Startups are naturally organised for cross functional collaboration, the size of a startup makes it easy for people with different roles to collaborate and prioritise tasks based on what’s most important for the user and most important for the company at any given time. The challenge is to try and achieve the same level of collaboration in larger organisations where you have multiple product teams and departments and in Schibsteds case multiple media brands spanning different countries. How do you organise product teams to ensure departments, teams and the brand stakeholders are aligned and working in the most efficient manner possible on shared goals.
I have previously written about how how the organizational planning methodology, Objectives and Key Results (OKRs) can help connect company, team, and personal objectives to measurable results, making people move together in the right direction. It creates a clarity of purpose among all departments, teams, and individuals in an organisation. Having shared objectives and KPIs are only part of the solution though, an organisational structure can either help or hinder the collaboration between the different product teams and departments.
A typical product team consists of the following key roles
- Product manager
- UX lead
- Tech lead
- Data analyst
- Developers/Designers (Front end, backend, testers, app developers, graphic designers, researchers etc)
An organisation with multiple product teams should ensure collaboration between the different teams and roles in each team. Ensuring that each team is aligned and dependencies within teams are defined and prioritised. For example, product leads across teams need to coordinate potential dependencies and prioritise tasks based on the overall company strategy. UX leads need to coordinate design tasks and ensure that each design element confirms to the various brand manuals.

Product leads need to sync roadmaps and outline dependencies between teams.
We have used some time to identify key stakeholders within VG and define their expectations and how they can contribute to product development. Their involvement in product development varies depending on the feature, product or project being worked on.
They are involved in
- defining the quarterly Objectives and Key Results (OKRs). Helping to form the key business, editorial and user strategies.
- Steering committees for specific product or feature development. For example the user payment department are key stakeholders in defining the business model requirements, for example; how campaigns or the paywall is implemented.
- Product development, domain experts are actively involved in requirements gathering, defining the user stories and hypotheses the product team develops tests for.
- Stakeholder interviews. Product teams carry out interviews with key stakeholders in relation to a particular product feature or release.
A stakeholder can be defined as a person who has a vested interest in the products or technologies developed by the product teams. She shares valuable domain knowledge gives the product teams input that helps define the product strategy and prioritisation of tasks. And if needed support the team or allocate resources from their team to help during the development. She takes the stakeholder vision and strategy and aligns it with the product vision and strategy. Always focusing on maximum customer and business value.

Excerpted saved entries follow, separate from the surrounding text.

-- ==== Sys2Proof/Laws/Memory.lean ====
section
/-! SUPPORT. Memory: every write keeps the canonical form, and what a read finds after a write. -/
namespace Sys2Proof.Machine

/-! ### The canonical form -/

/-- A lower bound weakens. -/
theorem Memory.wfFrom_mono {lo lo' : Nat} (m : List Host.Cell) (h : lo' ≤ lo) (w : Memory.wfFrom lo m = true) :
    Memory.wfFrom lo' m = true := by
  cases m with
  | nil => rfl
  | cons c t =>
    obtain ⟨a, v⟩ := c
    simp only [Memory.wfFrom, Bool.and_eq_true, decide_eq_true_eq] at w ⊢
    exact ⟨⟨by omega, w.1.2⟩, w.2⟩

/-- A write keeps the canonical form above a bound that its key does not pass. -/
theorem Memory.wfFrom_write (k : Nat) (v : Byte) (m : List Host.Cell) :
    ∀ lo, lo ≤ k → Memory.wfFrom lo m = true → Memory.wfFrom lo (Memory.write k v m) = true := by
  induction m with
  | nil =>
    intro lo hk _
    unfold Memory.write
    split
    · rfl
    · rename_i hv; simp [Memory.wfFrom, hk, hv]
  | cons c t ih =>
    obtain ⟨a, w⟩ := c
    intro lo hk h
    have h' := h
    simp only [Memory.wfFrom, Bool.and_eq_true, decide_eq_true_eq] at h
    obtain ⟨⟨h1, h2⟩, h3⟩ := h
    unfold Memory.write
    split
    · rename_i hlt
      split
      · exact h'
      · rename_i hv
        simp [Memory.wfFrom, hk, hv]
        exact ⟨⟨by omega, by simpa using h2⟩, h3⟩
    · split
      · rename_i heq
        subst heq
        split
        · exact Memory.wfFrom_mono t (by omega) h3
        · rename_i hv; simp [Memory.wfFrom, hk, hv, h3]
      · rename_i hlt hne
        simp only [Memory.wfFrom, Bool.and_eq_true, decide_eq_true_eq]
        exact ⟨⟨h1, h2⟩, ih (a + 1) (by omega) h3⟩

/-- A write keeps the canonical form. -/
theorem Memory.wf_write (k : Nat) (v : Byte) (m : List Host.Cell) (h : Memory.wf m = true) :
    Memory.wf (Memory.write k v m) = true := Memory.wfFrom_write k v m 0 (Nat.zero_le k) h

/-- Writes keep the canonical form. -/
theorem Memory.wf_writes (bs : List Byte) : ∀ (k : Nat) (m : List Host.Cell), Memory.wf m = true →
    Memory.wf (Memory.writes m k bs) = true := by
  induction bs with
  | nil => intro k m h; exact h
  | cons b t ih => intro k m h; exact ih (k + 1) _ (Memory.wf_write k b m h)

/-- A part of memory in its canonical form is in it. -/
theorem Memory.wfFrom_filter (p : Host.Cell → Bool) (m : List Host.Cell) :
    ∀ lo, Memory.wfFrom lo m = true → Memory.wfFrom lo (m.filter p) = true := by
  induction m with
  | nil => intro lo _; rfl
  | cons c t ih =>
    obtain ⟨a, v⟩ := c
    intro lo h
    simp only [Memory.wfFrom, Bool.and_eq_true, decide_eq_true_eq] at h
    obtain ⟨⟨h1, h2⟩, h3⟩ := h
    rw [List.filter_cons]
    split
    · simp only [Memory.wfFrom, Bool.and_eq_true, decide_eq_true_eq]
      exact ⟨⟨h1, h2⟩, ih _ h3⟩
    · exact Memory.wfFrom_mono _ (by omega) (ih _ h3)

theorem Memory.wf_filter (p : Host.Cell → Bool) (m : List Host.Cell) (h : Memory.wf m = true) :
    Memory.wf (m.filter p) = true := Memory.wfFrom_filter p m 0 h

/-! ### Reading after writing -/

/-- Below the first listed key nothing is listed. -/
theorem Memory.read_below {lo k : Nat} (m : List Host.Cell) (h : Memory.wfFrom lo m = true) (hk : k < lo) :
    Memory.read k m = unlistedByte := by
  cases m with
  | nil => rfl
  | cons c t =>
    obtain ⟨a, v⟩ := c
    simp only [Memory.wfFrom, Bool.and_eq_true, decide_eq_true_eq] at h
    have h1 := h.1.1
    unfold Memory.read
    rw [if_neg (by omega), if_pos (by omega)]

/-- The byte written reads back. -/
theorem Memory.read_write_same (k : Nat) (v : Byte) (m : List Host.Cell) :
    ∀ lo, Memory.wfFrom lo m = true → Memory.read k (Memory.write k v m) = v := by
  induction m with
  | nil =>
    intro lo _
    unfold Memory.write
    split
    · rename_i hv; rw [hv]; rfl
    · simp [Memory.read]
  | cons c t ih =>
    obtain ⟨a, w⟩ := c
    intro lo h
    simp only [Memory.wfFrom, Bool.and_eq_true, decide_eq_true_eq] at h
    obtain ⟨⟨h1, h2⟩, h3⟩ := h
    unfold Memory.write
    split
    · rename_i hlt
      split
      · rename_i hv
        unfold Memory.read
        rw [if_neg (by omega), if_pos hlt, hv]
      · simp [Memory.read]
    · split
      · rename_i hlt heq
        subst heq
        split
        · rename_i hv; rw [Memory.read_below t h3 (by omega), hv]
        · simp [Memory.read]
      · rename_i hlt hne
        unfold Memory.read
        rw [if_neg (by omega), if_neg (by omega)]
        exact ih (a + 1) h3

/-- A write leaves every other byte. -/
theorem Memory.read_write_other (k j : Nat) (v : Byte) (hj : j ≠ k) (m : List Host.Cell) :
    ∀ lo, Memory.wfFrom lo m = true → Memory.read j (Memory.write k v m) = Memory.read j m := by
  induction m with
  | nil =>
    intro lo _
    unfold Memory.write
    split
    · rfl
    · simp [Memory.read]; intro e; exact absurd e.symm hj
  | cons c t ih =>
    obtain ⟨a, w⟩ := c
    intro lo h
    simp only [Memory.wfFrom, Bool.and_eq_true, decide_eq_true_eq] at h
    obtain ⟨⟨h1, h2⟩, h3⟩ := h
    unfold Memory.write
    split
    · rename_i hlt
      split
      · rfl
      · show Memory.read j ((k, v) :: (a, w) :: t) = _
        rw [Memory.read, if_neg (fun e => hj e.symm)]
        split
        · rename_i hjk
          rw [Memory.read, if_neg (by omega), if_pos (by omega)]
        · rfl
    · split
      · rename_i hlt heq
        subst heq
        split
        · rw [Memory.read, if_neg (fun e => hj e.symm)]
          split
          · rename_i hjk; exact Memory.read_below t h3 (by omega)
          · rfl
        · have hkj : ¬k = j := fun e => hj e.symm
          simp only [Memory.read, if_neg hkj]
      · rename_i hlt hne
        rw [Memory.read, Memory.read]
        split
        · rfl
        · split
          · rfl
          · exact ih (a + 1) h3

/-- Bytes written leave every byte outside them. -/
theorem Memory.read_writes_other (bs : List Byte) : ∀ (k j : Nat) (m : List Host.Cell), Memory.wf m = true →
    (j < k ∨ k + bs.length ≤ j) → Memory.read j (Memory.writes m k bs) = Memory.read j m := by
  induction bs with
  | nil => intro k j m _ _; rfl
  | cons b t ih =>
    intro k j m h hj
    simp only [List.length_cons] at hj
    show Memory.read j (Memory.writes (Memory.write k b m) (k + 1) t) = _
    rw [ih (k + 1) j _ (Memory.wf_write k b m h) (by omega)]
    exact Memory.read_write_other k j b (by omega) m 0 h

/-- Bytes written read back. -/
theorem Memory.reads_writes (bs : List Byte) : ∀ (k : Nat) (m : List Host.Cell), Memory.wf m = true →
    Memory.reads (Memory.writes m k bs) k bs.length = bs := by
  induction bs with
  | nil => intro k m _; rfl
  | cons b t ih =>
    intro k m h
    have h1 := Memory.wf_write k b m h
    have h2 := ih (k + 1) _ h1
    show Memory.read k (Memory.writes (Memory.write k b m) (k + 1) t) ::
      Memory.reads (Memory.writes (Memory.write k b m) (k + 1) t) (k + 1) t.length = b :: t
    rw [h2, Memory.read_writes_other t (k + 1) k _ h1 (by omega), Memory.read_write_same k b m 0 h]

/-! ### The state's writes -/

/-- A write at a key: memory is Memory.writes of it, whatever the key; only the dirty marks of a scratchpad may change beside. -/
@[simp] theorem State.poke_mem (s : State) (k : Nat) (bs : List Byte) : (s.poke k bs).mem = Memory.writes s.mem k bs := by
  unfold State.poke
  cases keyScratch k with
  | none => rfl
  | some p => obtain ⟨c, o⟩ := p; simp only; split <;> rfl

@[simp] theorem State.pokeNat_mem (s : State) (k n v : Nat) : (s.pokeNat k n v).mem = Memory.writes s.mem k (leBytes n v) :=
  State.poke_mem s k _

theorem State.poke_wf (s : State) (k : Nat) (bs : List Byte) (h : Memory.wf s.mem = true) : Memory.wf (s.poke k bs).mem = true := by
  rw [State.poke_mem]; exact Memory.wf_writes bs k s.mem h

theorem State.pokeNat_wf (s : State) (k n v : Nat) (h : Memory.wf s.mem = true) : Memory.wf (s.pokeNat k n v).mem = true :=
  State.poke_wf s k _ h

/-- A context's claim of a block changes no byte. -/
@[simp] theorem State.own_mem (s : State) (ctx k : Nat) : (s.own ctx k).mem = s.mem := by
  unfold State.own; split <;> rfl

/-- A context's write is the write, whatever it owns. -/
@[simp] theorem State.pokeBy_mem (s : State) (ctx k : Nat) (bs : List Byte) :
    (s.pokeBy ctx k bs).mem = Memory.writes s.mem k bs := by
  unfold State.pokeBy; rw [State.poke_mem, State.own_mem]

theorem State.pokeBy_wf (s : State) (ctx k : Nat) (bs : List Byte) (h : Memory.wf s.mem = true) :
    Memory.wf (s.pokeBy ctx k bs).mem = true := by
  rw [State.pokeBy_mem]; exact Memory.wf_writes bs k s.mem h

theorem State.zeroRange_wf (s : State) (k n : Nat) (h : Memory.wf s.mem = true) : Memory.wf (s.zeroRange k n).mem = true :=
  Memory.wf_filter _ s.mem h

/-- A store at a place goes to memory or to the step in progress of a region. -/
theorem State.storeAt_wf (s : State) (w : Who) (k : Nat) (bs : List Byte) (h : Memory.wf s.mem = true) :
    Memory.wf (s.storeAt w k bs).mem = true := by
  unfold State.storeAt
  split
  · exact h
  · exact State.pokeBy_wf s w.ctx k bs h

/-- The translation cache is all that a translation may change. -/
@[simp] theorem State.touch_mem (s : State) (ctx va : Nat) : (s.touch ctx va).mem = s.mem := by
  unfold State.touch; split
  · rfl
  · split <;> rfl

@[simp] theorem State.touchAll_mem (ctx : Nat) (ps : List (Nat × Nat)) : ∀ s : State, (s.touchAll ctx ps).mem = s.mem := by
  induction ps with
  | nil => intro s; rfl
  | cons p t ih => intro s; exact (ih (s.touch ctx p.1)).trans (State.touch_mem s ctx p.1)

@[simp] theorem State.logError_mem (s : State) (k : Nat) : (s.logError k).mem = s.mem := by
  unfold State.logError; split <;> rfl

/-- Memory at reset is in its canonical form. -/
theorem State.reset_wf : Memory.wf State.reset.mem = true := rfl

end Sys2Proof.Machine
end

The stakeholders communicate key information and priorities from the commercial, editorial, marketing and support departments with the product team. Company and departmental OKRs (Objectives and Key Results) help to align objectives and priorities throughout the organisation ensuring that all departments are working towards the shared company strategy.
Stakeholders within media organizations can be represented by the following functional areas and their interest in product development.
Commercial – User payment stakeholder (freemium business model)
Interested in how paid content is fronted and integrated with free content, tracking of subscribers and which content converts to paying subscribers. Also interested in when and why users actively or passively churn. She is responsible for aligning the commercial strategy with the product strategy. She is responsible for the bundling and pricing strategy of the locally branded products.
Commercial – Display advertisements stakeholder
Interested in how advertisements perform and are displayed, development of new ad formats, use of personal information to deliver more targeted advertisements and tracking of ad campaigns.
Customer Support stakeholder
Interested in the prioritisation of bug fixes, notice of service disruptions and feature request prioritisation. Customer support is dependent on technical help from developers in product teams to investigate issues that go beyond first line support.
Marketing stakeholder
Interested in aligning branding and promotional initiatives with the product strategy and roadmap. Interested in promoting new product features or new product releases.
Editorial stakeholder
Interested in how the editorial content is fronted, presented and consumed. Interested in the development of features which will enrich the user’s experience and improve the user’s knowledge and understanding of content.
Stakeholder management becomes more complicated when product teams need to develop products that must meet the requirements of multiple brands within an organisation. Each brand having their own set of stakeholders with their own opinion about what the product teams should prioritise. The requirements of Stakeholders with different roles across brands need to be aligned and requirements categorised into features multiple brands are interested in and features only applicable to single brands.
Product teams need to take the user, business and editorial requirements into consideration when developing products. To do so they need to rely on the expertise of key stakeholders within organizations to help define the product requirements and contribute with their domain expertise.